-- ==== Sys2Proof/Laws/State.lean ====
section
/-! SUPPORT. One lemma for each field under each update of the state (Machine/Ops.lean), so that no proof
unfolds a record update. -/

namespace Sys2Proof.Machine

@[simp] theorem setGpr_gpr (s : State) (p : PhysReg) (v : Word) : (s.setGpr p v).gpr = s.gpr.set p v := rfl
@[simp] theorem setGpr_pcBits (s : State) (p : PhysReg) (v : Word) : (s.setGpr p v).pcBits = s.pcBits := rfl
@[simp] theorem setGpr_cpsr (s : State) (p : PhysReg) (v : Word) : (s.setGpr p v).cpsr = s.cpsr := rfl
@[simp] theorem setGpr_spsrs (s : State) (p : PhysReg) (v : Word) : (s.setGpr p v).spsrs = s.spsrs := rfl
@[simp] theorem setGpr_mem (s : State) (p : PhysReg) (v : Word) : (s.setGpr p v).mem = s.mem := rfl
@[simp] theorem setGpr_userLdm (s : State) (p : PhysReg) (v : Word) : (s.setGpr p v).userLdm = s.userLdm := rfl
@[simp] theorem setGpr_lines (s : State) (p : PhysReg) (v : Word) : (s.setGpr p v).lines = s.lines := rfl
@[simp] theorem setGpr_schedule (s : State) (p : PhysReg) (v : Word) : (s.setGpr p v).schedule = s.schedule := rfl
@[simp] theorem setGpr_others (s : State) (p : PhysReg) (v : Word) : (s.setGpr p v).others = s.others := rfl
@[simp] theorem setGpr_draws (s : State) (p : PhysReg) (v : Word) : (s.setGpr p v).draws = s.draws := rfl

@[simp] theorem setPc_gpr (s : State) (v : Word) : (s.setPc v).gpr = s.gpr := rfl
@[simp] theorem setPc_pcBits (s : State) (v : Word) : (s.setPc v).pcBits = v.extractLsb' 2 30 := rfl
@[simp] theorem setPc_cpsr (s : State) (v : Word) : (s.setPc v).cpsr = s.cpsr := rfl
@[simp] theorem setPc_spsrs (s : State) (v : Word) : (s.setPc v).spsrs = s.spsrs := rfl
@[simp] theorem setPc_mem (s : State) (v : Word) : (s.setPc v).mem = s.mem := rfl
@[simp] theorem setPc_userLdm (s : State) (v : Word) : (s.setPc v).userLdm = s.userLdm := rfl
@[simp] theorem setPc_lines (s : State) (v : Word) : (s.setPc v).lines = s.lines := rfl
@[simp] theorem setPc_schedule (s : State) (v : Word) : (s.setPc v).schedule = s.schedule := rfl
@[simp] theorem setPc_others (s : State) (v : Word) : (s.setPc v).others = s.others := rfl
@[simp] theorem setPc_draws (s : State) (v : Word) : (s.setPc v).draws = s.draws := rfl

@[simp] theorem advance_gpr (s : State) : s.advance.gpr = s.gpr := rfl
@[simp] theorem advance_pcBits (s : State) : s.advance.pcBits = s.pcBits + 1 := rfl
@[simp] theorem advance_cpsr (s : State) : s.advance.cpsr = s.cpsr := rfl
@[simp] theorem advance_spsrs (s : State) : s.advance.spsrs = s.spsrs := rfl
@[simp] theorem advance_mem (s : State) : s.advance.mem = s.mem := rfl
@[simp] theorem advance_userLdm (s : State) : s.advance.userLdm = s.userLdm := rfl
@[simp] theorem advance_lines (s : State) : s.advance.lines = s.lines := rfl
@[simp] theorem advance_schedule (s : State) : s.advance.schedule = s.schedule := rfl
@[simp] theorem advance_others (s : State) : s.advance.others = s.others := rfl
@[simp] theorem advance_draws (s : State) : s.advance.draws = s.draws := rfl

@[simp] theorem setFlags_gpr (s : State) (f : Flags) : (s.setFlags f).gpr = s.gpr := rfl
@[simp] theorem setFlags_pcBits (s : State) (f : Flags) : (s.setFlags f).pcBits = s.pcBits := rfl
@[simp] theorem setFlags_cpsr (s : State) (f : Flags) : (s.setFlags f).cpsr = { s.cpsr with flags := f } := rfl
@[simp] theorem setFlags_spsrs (s : State) (f : Flags) : (s.setFlags f).spsrs = s.spsrs := rfl
@[simp] theorem setFlags_mem (s : State) (f : Flags) : (s.setFlags f).mem = s.mem := rfl
@[simp] theorem setFlags_userLdm (s : State) (f : Flags) : (s.setFlags f).userLdm = s.userLdm := rfl
@[simp] theorem setFlags_lines (s : State) (f : Flags) : (s.setFlags f).lines = s.lines := rfl
@[simp] theorem setFlags_schedule (s : State) (f : Flags) : (s.setFlags f).schedule = s.schedule := rfl
@[simp] theorem setFlags_others (s : State) (f : Flags) : (s.setFlags f).others = s.others := rfl
@[simp] theorem setFlags_draws (s : State) (f : Flags) : (s.setFlags f).draws = s.draws := rfl

@[simp] theorem setCpsr_gpr (s : State) (c : Cpsr) : (s.setCpsr c).gpr = s.gpr := rfl
@[simp] theorem setCpsr_pcBits (s : State) (c : Cpsr) : (s.setCpsr c).pcBits = s.pcBits := rfl
@[simp] theorem setCpsr_cpsr (s : State) (c : Cpsr) : (s.setCpsr c).cpsr = c := rfl
@[simp] theorem setCpsr_spsrs (s : State) (c : Cpsr) : (s.setCpsr c).spsrs = s.spsrs := rfl
@[simp] theorem setCpsr_mem (s : State) (c : Cpsr) : (s.setCpsr c).mem = s.mem := rfl
@[simp] theorem setCpsr_userLdm (s : State) (c : Cpsr) : (s.setCpsr c).userLdm = s.userLdm := rfl
@[simp] theorem setCpsr_lines (s : State) (c : Cpsr) : (s.setCpsr c).lines = s.lines := rfl
@[simp] theorem setCpsr_schedule (s : State) (c : Cpsr) : (s.setCpsr c).schedule = s.schedule := rfl
@[simp] theorem setCpsr_others (s : State) (c : Cpsr) : (s.setCpsr c).others = s.others := rfl
@[simp] theorem setCpsr_draws (s : State) (c : Cpsr) : (s.setCpsr c).draws = s.draws := rfl

@[simp] theorem setSpsr_gpr (s : State) (m : Mode) (p : Psr) : (s.setSpsr m p).gpr = s.gpr := rfl
@[simp] theorem setSpsr_pcBits (s : State) (m : Mode) (p : Psr) : (s.setSpsr m p).pcBits = s.pcBits := rfl
@[simp] theorem setSpsr_cpsr (s : State) (m : Mode) (p : Psr) : (s.setSpsr m p).cpsr = s.cpsr := rfl
@[simp] theorem setSpsr_spsrs (s : State) (m : Mode) (p : Psr) : (s.setSpsr m p).spsrs = s.spsrs.set m p := rfl
@[simp] theorem setSpsr_mem (s : State) (m : Mode) (p : Psr) : (s.setSpsr m p).mem = s.mem := rfl
@[simp] theorem setSpsr_userLdm (s : State) (m : Mode) (p : Psr) : (s.setSpsr m p).userLdm = s.userLdm := rfl
@[simp] theorem setSpsr_lines (s : State) (m : Mode) (p : Psr) : (s.setSpsr m p).lines = s.lines := rfl
@[simp] theorem setSpsr_schedule (s : State) (m : Mode) (p : Psr) : (s.setSpsr m p).schedule = s.schedule := rfl
@[simp] theorem setSpsr_others (s : State) (m : Mode) (p : Psr) : (s.setSpsr m p).others = s.others := rfl
@[simp] theorem setSpsr_draws (s : State) (m : Mode) (p : Psr) : (s.setSpsr m p).draws = s.draws := rfl

@[simp] theorem setMem_gpr (s : State) (m : Memory) : (s.setMem m).gpr = s.gpr := rfl
@[simp] theorem setMem_pcBits (s : State) (m : Memory) : (s.setMem m).pcBits = s.pcBits := rfl
@[simp] theorem setMem_cpsr (s : State) (m : Memory) : (s.setMem m).cpsr = s.cpsr := rfl
@[simp] theorem setMem_spsrs (s : State) (m : Memory) : (s.setMem m).spsrs = s.spsrs := rfl
@[simp] theorem setMem_mem (s : State) (m : Memory) : (s.setMem m).mem = m := rfl
@[simp] theorem setMem_userLdm (s : State) (m : Memory) : (s.setMem m).userLdm = s.userLdm := rfl
@[simp] theorem setMem_lines (s : State) (m : Memory) : (s.setMem m).lines = s.lines := rfl
@[simp] theorem setMem_schedule (s : State) (m : Memory) : (s.setMem m).schedule = s.schedule := rfl
@[simp] theorem setMem_others (s : State) (m : Memory) : (s.setMem m).others = s.others := rfl
@[simp] theorem setMem_draws (s : State) (m : Memory) : (s.setMem m).draws = s.draws := rfl

@[simp] theorem setUserLdm_gpr (s : State) (b : Bool) : (s.setUserLdm b).gpr = s.gpr := rfl
@[simp] theorem setUserLdm_pcBits (s : State) (b : Bool) : (s.setUserLdm b).pcBits = s.pcBits := rfl
@[simp] theorem setUserLdm_cpsr (s : State) (b : Bool) : (s.setUserLdm b).cpsr = s.cpsr := rfl
@[simp] theorem setUserLdm_spsrs (s : State) (b : Bool) : (s.setUserLdm b).spsrs = s.spsrs := rfl
@[simp] theorem setUserLdm_mem (s : State) (b : Bool) : (s.setUserLdm b).mem = s.mem := rfl
@[simp] theorem setUserLdm_userLdm (s : State) (b : Bool) : (s.setUserLdm b).userLdm = b := rfl
@[simp] theorem setUserLdm_lines (s : State) (b : Bool) : (s.setUserLdm b).lines = s.lines := rfl
@[simp] theorem setUserLdm_schedule (s : State) (b : Bool) : (s.setUserLdm b).schedule = s.schedule := rfl
@[simp] theorem setUserLdm_others (s : State) (b : Bool) : (s.setUserLdm b).others = s.others := rfl
@[simp] theorem setUserLdm_draws (s : State) (b : Bool) : (s.setUserLdm b).draws = s.draws := rfl

@[simp] theorem useDraws_gpr (s : State) (k : Nat) : (s.useDraws k).gpr = s.gpr := rfl
@[simp] theorem useDraws_pcBits (s : State) (k : Nat) : (s.useDraws k).pcBits = s.pcBits := rfl
@[simp] theorem useDraws_cpsr (s : State) (k : Nat) : (s.useDraws k).cpsr = s.cpsr := rfl
@[simp] theorem useDraws_spsrs (s : State) (k : Nat) : (s.useDraws k).spsrs = s.spsrs := rfl
@[simp] theorem useDraws_mem (s : State) (k : Nat) : (s.useDraws k).mem = s.mem := rfl
@[simp] theorem useDraws_userLdm (s : State) (k : Nat) : (s.useDraws k).userLdm = s.userLdm := rfl
@[simp] theorem useDraws_lines (s : State) (k : Nat) : (s.useDraws k).lines = s.lines := rfl
@[simp] theorem useDraws_schedule (s : State) (k : Nat) : (s.useDraws k).schedule = s.schedule := rfl
@[simp] theorem useDraws_others (s : State) (k : Nat) : (s.useDraws k).others = s.others := rfl
@[simp] theorem useDraws_draws (s : State) (k : Nat) : (s.useDraws k).draws = s.draws + k := rfl

@[simp] theorem othersStore_gpr (s : State) : s.othersStore.gpr = s.gpr := rfl
@[simp] theorem othersStore_pcBits (s : State) : s.othersStore.pcBits = s.pcBits := rfl
@[simp] theorem othersStore_cpsr (s : State) : s.othersStore.cpsr = s.cpsr := rfl
@[simp] theorem othersStore_spsrs (s : State) : s.othersStore.spsrs = s.spsrs := rfl
@[simp] theorem othersStore_userLdm (s : State) : s.othersStore.userLdm = s.userLdm := rfl
@[simp] theorem othersStore_lines (s : State) : s.othersStore.lines = s.lines := rfl
@[simp] theorem othersStore_schedule (s : State) : s.othersStore.schedule = s.schedule := rfl
@[simp] theorem othersStore_draws (s : State) : s.othersStore.draws = s.draws := rfl
@[simp] theorem othersStore_mem (s : State) : s.othersStore.mem = s.mem.setWords (s.others.headD []) := rfl
@[simp] theorem othersStore_others (s : State) : s.othersStore.others = s.others.tail := rfl

/-- What other bus masters store changes memory and the list of what they will store, and nothing else. -/
theorem othersStores_eq (s : State) (k : Nat) :
    s.othersStores k = { s with mem := (s.othersStores k).mem, others := s.others.drop k } := by
  induction k generalizing s with
  | zero => rfl
  | succ k ih =>
    rw [State.othersStores, ih]
    simp [State.othersStore]

@[simp] theorem othersStores_gpr (s : State) (k : Nat) : (s.othersStores k).gpr = s.gpr := by
  rw [othersStores_eq]
@[simp] theorem othersStores_pcBits (s : State) (k : Nat) : (s.othersStores k).pcBits = s.pcBits := by
  rw [othersStores_eq]
@[simp] theorem othersStores_cpsr (s : State) (k : Nat) : (s.othersStores k).cpsr = s.cpsr := by
  rw [othersStores_eq]
@[simp] theorem othersStores_spsrs (s : State) (k : Nat) : (s.othersStores k).spsrs = s.spsrs := by
  rw [othersStores_eq]
@[simp] theorem othersStores_userLdm (s : State) (k : Nat) : (s.othersStores k).userLdm = s.userLdm := by
  rw [othersStores_eq]
@[simp] theorem othersStores_lines (s : State) (k : Nat) : (s.othersStores k).lines = s.lines := by
  rw [othersStores_eq]
@[simp] theorem othersStores_schedule (s : State) (k : Nat) : (s.othersStores k).schedule = s.schedule := by
  rw [othersStores_eq]
@[simp] theorem othersStores_draws (s : State) (k : Nat) : (s.othersStores k).draws = s.draws := by
  rw [othersStores_eq]
@[simp] theorem othersStores_others (s : State) (k : Nat) : (s.othersStores k).others = s.others.drop k := by
  rw [othersStores_eq]

/-- One data access more. -/
theorem othersStores_succ (s : State) (k : Nat) : s.othersStores (k + 1) = (s.othersStores k).othersStore := by
  induction k generalizing s with
  | zero => rfl
  | succ k ih => exact ih s.othersStore

/-- Data accesses in two groups. -/
theorem othersStores_add (s : State) (j k : Nat) : s.othersStores (j + k) = (s.othersStores j).othersStores k := by
  induction j generalizing s with
  | zero => simp [State.othersStores]
  | succ j ih =>
    rw [Nat.succ_add]
    exact ih s.othersStore

/-- Without other bus masters nothing happens between accesses. -/
theorem othersStores_nil {s : State} (h : s.others = []) (k : Nat) : s.othersStores k = s := by
  have h1 : s.othersStore = s := by
    cases s
    simp_all [State.othersStore, Memory.setWords]
  induction k with
  | zero => rfl
  | succ k ih => rw [State.othersStores, h1, ih]

/-- The count of free values and the stores of other bus masters do not touch each other. -/
theorem othersStores_setDraws (s : State) (d k : Nat) :
    ({ s with draws := d } : State).othersStores k = { s.othersStores k with draws := d } := by
  induction k generalizing s with
  | zero => rfl
  | succ k ih => exact ih s.othersStore

theorem othersStores_useDraws (s : State) (d k : Nat) :
    (s.useDraws d).othersStores k = (s.othersStores k).useDraws d := by
  simp [State.useDraws, othersStores_setDraws]

/-- The mark of an LDM of User-bank registers and the stores of other bus masters do not touch each other. -/
theorem othersStores_setUserLdm (s : State) (b : Bool) (k : Nat) :
    (s.setUserLdm b).othersStores k = (s.othersStores k).setUserLdm b := by
  induction k generalizing s with
  | zero => rfl
  | succ k ih => exact ih s.othersStore

/-- The byte address of the PC (10_state.md R27). -/
theorem pc_toNat (s : State) : s.pc.toNat = 4 * s.pcBits.toNat := by
  unfold State.pc
  rw [toNat_cat]
  simp [Nat.mul_comm]

/-- The PC is a multiple of 4 in every state (10_state.md R27). -/
@[simp] theorem pc_low_bits (s : State) : s.pc.extractLsb' 0 2 = 0#2 := by
  apply BitVec.eq_of_toNat_eq
  have h := pc_toNat s
  simp only [BitVec.extractLsb'_toNat, Nat.shiftRight_eq_div_pow]
  rw [h]
  simp

/-- Reading the PC back out of an address made from it. -/
@[simp] theorem pc_word (s : State) : s.pc.extractLsb' 2 30 = s.pcBits := by
  apply BitVec.eq_of_toNat_eq
  have h := pc_toNat s
  have hb := s.pcBits.isLt
  simp only [BitVec.extractLsb'_toNat, Nat.shiftRight_eq_div_pow]
  rw [h]
  omega

/-- `pc + 4` is the address of the next word. -/
theorem pc_add_four (s : State) : (s.pc + 4).extractLsb' 2 30 = s.pcBits + 1 := by
  apply BitVec.eq_of_toNat_eq
  have h := pc_toNat s
  have hb := s.pcBits.isLt
  simp only [BitVec.extractLsb'_toNat, BitVec.toNat_add, Nat.shiftRight_eq_div_pow]
  rw [h]
  simp
  omega

end Sys2Proof.Machine
end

::::::::::

_Task prompt:_
Set down the lines of the records exactly, from the first one through the line containing "p v).schedule = s.schedule := rfl", and add nothing else.

_Answer to the problem:_
-- ==== Sys2Proof/Laws/State.lean ====
section
/-! SUPPORT. One lemma for each field under each update of the state (Machine/Ops.lean), so that no proof
unfolds a record update. -/

namespace Sys2Proof.Machine

@[simp] theorem setGpr_gpr (s : State) (p : PhysReg) (v : Word) : (s.setGpr p v).gpr = s.gpr.set p v := rfl
@[simp] theorem setGpr_pcBits (s : State) (p : PhysReg) (v : Word) : (s.setGpr p v).pcBits = s.pcBits := rfl
@[simp] theorem setGpr_cpsr (s : State) (p : PhysReg) (v : Word) : (s.setGpr p v).cpsr = s.cpsr := rfl
@[simp] theorem setGpr_spsrs (s : State) (p : PhysReg) (v : Word) : (s.setGpr p v).spsrs = s.spsrs := rfl
@[simp] theorem setGpr_mem (s : State) (p : PhysReg) (v : Word) : (s.setGpr p v).mem = s.mem := rfl
@[simp] theorem setGpr_userLdm (s : State) (p : PhysReg) (v : Word) : (s.setGpr p v).userLdm = s.userLdm := rfl
@[simp] theorem setGpr_lines (s : State) (p : PhysReg) (v : Word) : (s.setGpr p v).lines = s.lines := rfl
@[simp] theorem setGpr_schedule (s : State) (p : PhysReg) (v : Word) : (s.setGpr p v).schedule = s.schedule := rfl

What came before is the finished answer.